Traditional cardiovascular risk factors explain arterial thrombosis in older patients , especially after interventions . In young patients without cardiac risk factors, mostly arterial thrombotic events occurred related to atrial fibrillation or factor V Leiden. Thrombophilia screening fails to identify predisposing factors in 30% to 50% of idiopathic thrombosis patients . A new risk factor for prothrombotic events revealed in venous thromboembolism, altered fibrin clot properties, is rarely described in patients with arterial thrombosis .

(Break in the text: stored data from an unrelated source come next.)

-- ==== Sys2Proof/Machine/HostPort.lean ====
section
/-! DEFINITION. The host port (10_state.md R26, R27; 60_exceptions.md R219): what each action of the host does. -/

namespace Sys2Proof.Machine

/-- The steps of each operation with the operands latched from the host registers (R27), for an operation that is
started and not waited for. `exec` runs the same lists to their end. -/
def program : Instr → State → List SeqStep
  | .reset, _ => busResetSteps
  | .start, _ => startSteps
  | .stop, _ => stopSteps
  | .clock, _ => clockSteps
  | .txbit, s => txbitSteps (bitOperand s.regs.v)
  | .rxbit, _ => rxbitSteps
  | .sendbits, s => sendSteps (.lit s.regs.v)
  | .recvbits, _ => recvbitsProgram
  | .readbyte, s => readbyteProgram s.regs.a
  | .writebyte, s => writebyteSteps s.regs.a (.lit s.regs.v)
  | .readTime, _ => readTimeProgram
  | .setTime, s => setTimeProgram s.regs.time
  | .tcGet, _ => tcGetProgram
  | .tcSet, s => tcSetProgram s.regs.v
  | .tcStrength, s => tcStrengthProgram s.regs.cArg
  | .ctrl, s => ctrlProgram s.regs.cCode s.regs.cArg
  | .selftest, _ => selftestProgram
  | .cmdRead a, _ => readbyteProgram (addressOperand a)
  | .cmdWrite a, s => writebyteSteps (addressOperand a) (.lit s.regs.v)
  | .wrSeconds, s => writeRegSteps .seconds (.lit s.regs.v)
  | .rdSeconds, _ => readbyteProgram (addressOperand ChipReg.seconds.address)
  | .wrMinutes, s => writeRegSteps .minutes (.lit s.regs.v)
  | .rdMinutes, _ => readbyteProgram (addressOperand ChipReg.minutes.address)
  | .wrHours, s => writeRegSteps .hours (.lit s.regs.v)
  | .rdHours, _ => readbyteProgram (addressOperand ChipReg.hours.address)
  | .wrDate, s => writeRegSteps .date (.lit s.regs.v)
  | .rdDate, _ => readbyteProgram (addressOperand ChipReg.date.address)
  | .wrMonth, s => writeRegSteps .month (.lit s.regs.v)
  | .rdMonth, _ => readbyteProgram (addressOperand ChipReg.month.address)
  | .wrDay, s => writeRegSteps .day (.lit s.regs.v)
  | .rdDay, _ => readbyteProgram (addressOperand ChipReg.day.address)
  | .wrYear, s => writeRegSteps .year (.lit s.regs.v)
  | .rdYear, _ => readbyteProgram (addressOperand ChipReg.year.address)
  | .wrTrickle, s => writeRegSteps .trickle (.lit s.regs.v)
  | .rdTrickle, _ => readbyteProgram (addressOperand ChipReg.trickle.address)
  | .wrRam0, s => writeRegSteps .ram0 (.lit s.regs.v)
  | .rdRam0, _ => readbyteProgram (addressOperand ChipReg.ram0.address)

/-- The `OP` code an instruction writes; a transaction given by its command byte writes none (log entry 3). -/
def startCode (i : Instr) : Option Byte :=
  match encode i with
  | (.host, code) => some code
  | (.wire, _) => none

/-- A line of a program: `OP` is written and waited for. An unassigned code is R102's `IllegalOp`. -/
def callOp (code : Byte) (s : State) : Host.Outcome State Fault Refusal :=
  match decodeOp code with
  | .ok i => exec i s
  | .error _ => .next s.illegalOp

/-- `OP` is written and not waited for (R27). -/
def postOp (code : Byte) (s : State) : State :=
  match decodeOp code with
  | .ok i => post (startCode i) (program i s) s
  | .error _ => s.illegalOp

/-- One transaction given by its command byte. -/
def callFrame (cmd : Byte) (s : State) : Host.Outcome State Fault Refusal :=
  match decodeCommand cmd with
  | .ok i => exec i s
  | .error _ => .refused (.notACommandByte cmd)

def OperandWrite.store (w : OperandWrite) (r : HostRegs) : HostRegs :=
  match w with
  | .a x => { r with a := x }
  | .v x => { r with v := x }
  | .tSec x => { r with time := { r.time with sec := x } }
  | .tMin x => { r with time := { r.time with min := x } }
  | .tHour x => { r with time := { r.time with hour := x } }
  | .tWday x => { r with time := { r.time with wday := x } }
  | .tMday x => { r with time := { r.time with mday := x } }
  | .tMon x => { r with time := { r.time with mon := x } }
  | .tYear x => { r with time := { r.time with year := x } }
  | .cCode x => { r with cCode := x }
  | .cArg x => { r with cArg := x }

/-- A host write of an operand register: taken only while `BUSY = false` (R27, R219). -/
def hostWrite (w : OperandWrite) (s : State) : State :=
  if s.busy then s.refuseBusy else { s with regs := w.store s.regs, answer := .accepted }

/-- What a read of the port shows, zero-extended. -/
def PortReg.value (p : PortReg) (s : State) : Half :=
  match p with
  | .a => s.regs.a.setWidth 16
  | .v => s.regs.v.setWidth 16
  | .r => s.regs.r.setWidth 16
  | .status => s.regs.status.setWidth 16
  | .tSec => s.regs.time.sec.setWidth 16
  | .tMin => s.regs.time.min.setWidth 16
  | .tHour => s.regs.time.hour.setWidth 16
  | .tWday => s.regs.time.wday.setWidth 16
  | .tMday => s.regs.time.mday.setWidth 16
  | .tMon => s.regs.time.mon.setWidth 16
  | .tYear => s.regs.time.year
  | .cCode => s.regs.cCode
  | .cArg => s.regs.cArg.setWidth 16
  | .busy => if s.busy then 1 else 0

/-- A host read: at any time (R27), and it changes nothing but the port's answer. -/
def hostRead (p : PortReg) (s : State) : State := { s with answer := .data (p.value s) }

/-- `tc_show()` (R196): `tc_get`, then the text of the byte read, or no text when it did not end `Ok`. -/
def tcShow (s : State) : Host.Outcome State Fault Refusal :=
  if s.busy then .next { s.refuseBusy with text := none }
  else
    match exec .tcGet s with
    | .next t => .next { t with text := if t.regs.status = Status.ok.code then some (formatTc t.regs.r) else none }
    | .fault e => .fault e
    | .refused e => .refused e

/-- `tc_store(text)` (R197): `V` takes the parsed value, then `tc_set`. -/
def tcStore (text : List Byte) (s : State) : Host.Outcome State Fault Refusal :=
  exec .tcSet (hostWrite (.v (parseHexOrZero text)) s)

/-- One action of the host, already taken off the queue. -/
def perform (act : HostAction) (s : State) : Host.Outcome State Fault Refusal :=
  match act with
  | .call code => callOp code s
  | .post code => .next (postOp code s)
  | .frame cmd => callFrame cmd s
  | .write w => .next (hostWrite w s)
  | .read p => .next (hostRead p s)
  | .tcShow => tcShow s
  | .tcStore text => tcStore text s
  | .hardReset => .next s.hardReset
  | .wait => .next (tick s)

/-- The action that runs a byte of the opcode table: a program line for a host code, a transaction for a command byte. -/
def tableAction (b : Byte) : HostAction :=
  match tableLevel b with
  | .host => .call b
  | .wire => .frame b

end Sys2Proof.Machine
end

This study is the first to demonstrate AAT in a man with altered clot properties and reduced susceptibility to lysis. In the search for any cause of AAT in the patient with negative thrombophilia screening, abnormal features of plasma fibrin clot structure/function were detected. The propensity to faster formation of compact fibrin clots is associated with resistance to fibrinolysis, as evidenced by longer lysis time and lower lysis rate (Table I). By analogy to cryptogenic venous thrombosis  or stroke , such properties could also explain the occurrence of unexplained arterial thrombosis. Moreover, altered fibrin clot structure/function may be associated with an unusual location of thrombus formation.
Mechanisms underlying the fibrin clot characteristics in the current patient remain unclear and most likely combine environmental as well as genetic factors . Although a positive familial history of AAT suggests a genetic background, we cannot definitely rule out in our patient other factors such as inflammatory, lipoprotein (a) (not measured in the present study) , or the effect of platelets and blood cells. An influence of other as yet unidentified genetic factors is also suggested.

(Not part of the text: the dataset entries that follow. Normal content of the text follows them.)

theorem postOp_cases (code : Byte) (s : State) :
    (∃ i, postOp code s = post (startCode i) (program i s) s) ∨ postOp code s = s.illegalOp := by
  unfold postOp
  split
  next i _ => exact .inl ⟨i, rfl⟩
  next => exact .inr rfl

/-! ### Registers and wrappers -/

theorem hostWrite_busy {s : State} (h : s.busy = true) (w : OperandWrite) : hostWrite w s = s.refuseBusy := by
  rw [hostWrite, h, if_pos rfl]

theorem hostWrite_idle {s : State} (h : s.busy = false) (w : OperandWrite) :
    hostWrite w s = { s with regs := w.store s.regs, answer := .accepted } := by
  rw [hostWrite, h, if_neg Bool.false_ne_true]

@[simp] theorem store_status (w : OperandWrite) (r : HostRegs) : (w.store r).status = r.status := by
  cases w <;> rfl

/-- `tc_show` is `tc_get` and a text (R196), refused or not. -/
theorem tcShow_cases {s t : State} (h : tcShow s = .next t) :
    ∃ u x, exec .tcGet s = .next u ∧ t = { u with text := x } := by
  unfold tcShow at h
  split at h
  next hb => exact ⟨_, _, exec_busy hb, (Host.Outcome.next.inj h).symm⟩
  next =>
    split at h
    next u hu => exact ⟨u, _, hu, (Host.Outcome.next.inj h).symm⟩
    next => cases h
    next => cases h

/-- `tc_store` is a write of `V` and `tc_set` (R197). -/
theorem perform_tcStore (text : List Byte) (s : State) :
    perform (.tcStore text) s = exec .tcSet (hostWrite (.v (parseHexOrZero text)) s) := rfl

end Sys2Proof.Machine
end

section
/-! SUPPORT. The invariant of a run (`Inv`): every action of the host and every step of a running operation keeps it. -/

namespace Sys2Proof.Machine

/-! ### The invariant of an idle block and of a running one -/

theorem Inv.of_idle {s : State} (hb : s.busy = false) (hq : s.seq = []) (hw : s.work = Work.idle)
    (hrst : s.lines.dirRst = .output) (hclk : s.lines.dirClk = .output) (hs : ∃ e : Status, s.regs.status = e.code)
    (hr : Status.ok ∉ s.raised) (hc : ∀ dev, s.env = .echo dev → dev.mem.wf) : Inv s where
  dirRst := hrst
  dirClk := hclk
  idle _ := ⟨hq, hw⟩
  running hb' := absurd (hb.symm.trans hb') Bool.false_ne_true
  legal := by simp [hq]
  status := hs
  raised := hr
  chip := hc

theorem Inv.of_busy {s : State} (hb : s.busy = true) (hq : seqClosed s.seq = true)
    (hl : ∀ st ∈ s.seq, st.legal = true) (hrst : s.lines.dirRst = .output) (hclk : s.lines.dirClk = .output)
    (hs : ∃ e : Status, s.regs.status = e.code) (hr : Status.ok ∉ s.raised)
    (hc : ∀ dev, s.env = .echo dev → dev.mem.wf) : Inv s where
  dirRst := hrst
  dirClk := hclk
  idle hb' := absurd (hb'.symm.trans hb) Bool.false_ne_true
  running _ := hq
  legal := hl
  status := hs
  raised := hr
  chip := hc

/-! ### What the invariant does not read -/

/-- The invariant reads the directions, `BUSY`, `SEQ`, the working state, `STATUS`, the record and the environment. -/
theorem Inv.congr {s t : State} (h : Inv s) (hl : t.lines = s.lines) (hb : t.busy = s.busy) (hq : t.seq = s.seq)
    (hw : t.work = s.work) (hs : t.regs.status = s.regs.status) (hr : t.raised = s.raised) (he : t.env = s.env) :
    Inv t := by
  obtain ⟨dirRst, dirClk, idle, running, legal, status, raised, chip⟩ := h
  constructor
  · rwa [hl]
  · rwa [hl]
  · rwa [hb, hq, hw]
  · rwa [hb, hq]
  · rwa [hq]
  · rwa [hs]
  · rwa [hr]
  · rwa [he]

theorem Inv.withInputs {s : State} (h : Inv s) (acts : List HostAction) : Inv { s with inputs := acts } :=
  h.congr rfl rfl rfl rfl rfl rfl rfl

theorem Inv.withAnswer {s : State} (h : Inv s) (x : PortAnswer) : Inv { s with answer := x } :=
  h.congr rfl rfl rfl rfl rfl rfl rfl

theorem Inv.withText {s : State} (h : Inv s) (x : Option (List Byte)) : Inv { s with text := x } :=
  h.congr rfl rfl rfl rfl rfl rfl rfl

theorem Inv.refuseBusy {s : State} (h : Inv s) : Inv s.refuseBusy := h.withAnswer .busy

/-! ### The status and its record (R28) -/

theorem ok_notMem_setStatus {s : State} (e : Status) (h : Status.ok ∉ s.raised) :
    Status.ok ∉ (s.setStatus e).raised := by
  rw [setStatus_raised]
  split
  next => exact h
  next he => exact List.not_mem_cons_of_ne_of_not_mem (Ne.symm he) h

It is unknown whether prolonged heparin administration, thrombolysis, high-intensity anticoagulant or a surgical excision is the best therapeutic option in such cases. Our study supports VKA therapy in AAT as shown in previous reports . This approach is likely to prevent thrombus recurrence and its embolic complications. Our patient was also successfully treated with VKA since low thrombin activity during stable anticoagulation facilitates clot lysis.
In conclusion, the current report suggests that unfavorable fibrin clot features predispose to unexplained arterial thrombosis and embolism in young patients without thrombophilic factors, thus representing potential novel risk factors for thrombosis at untypical locations.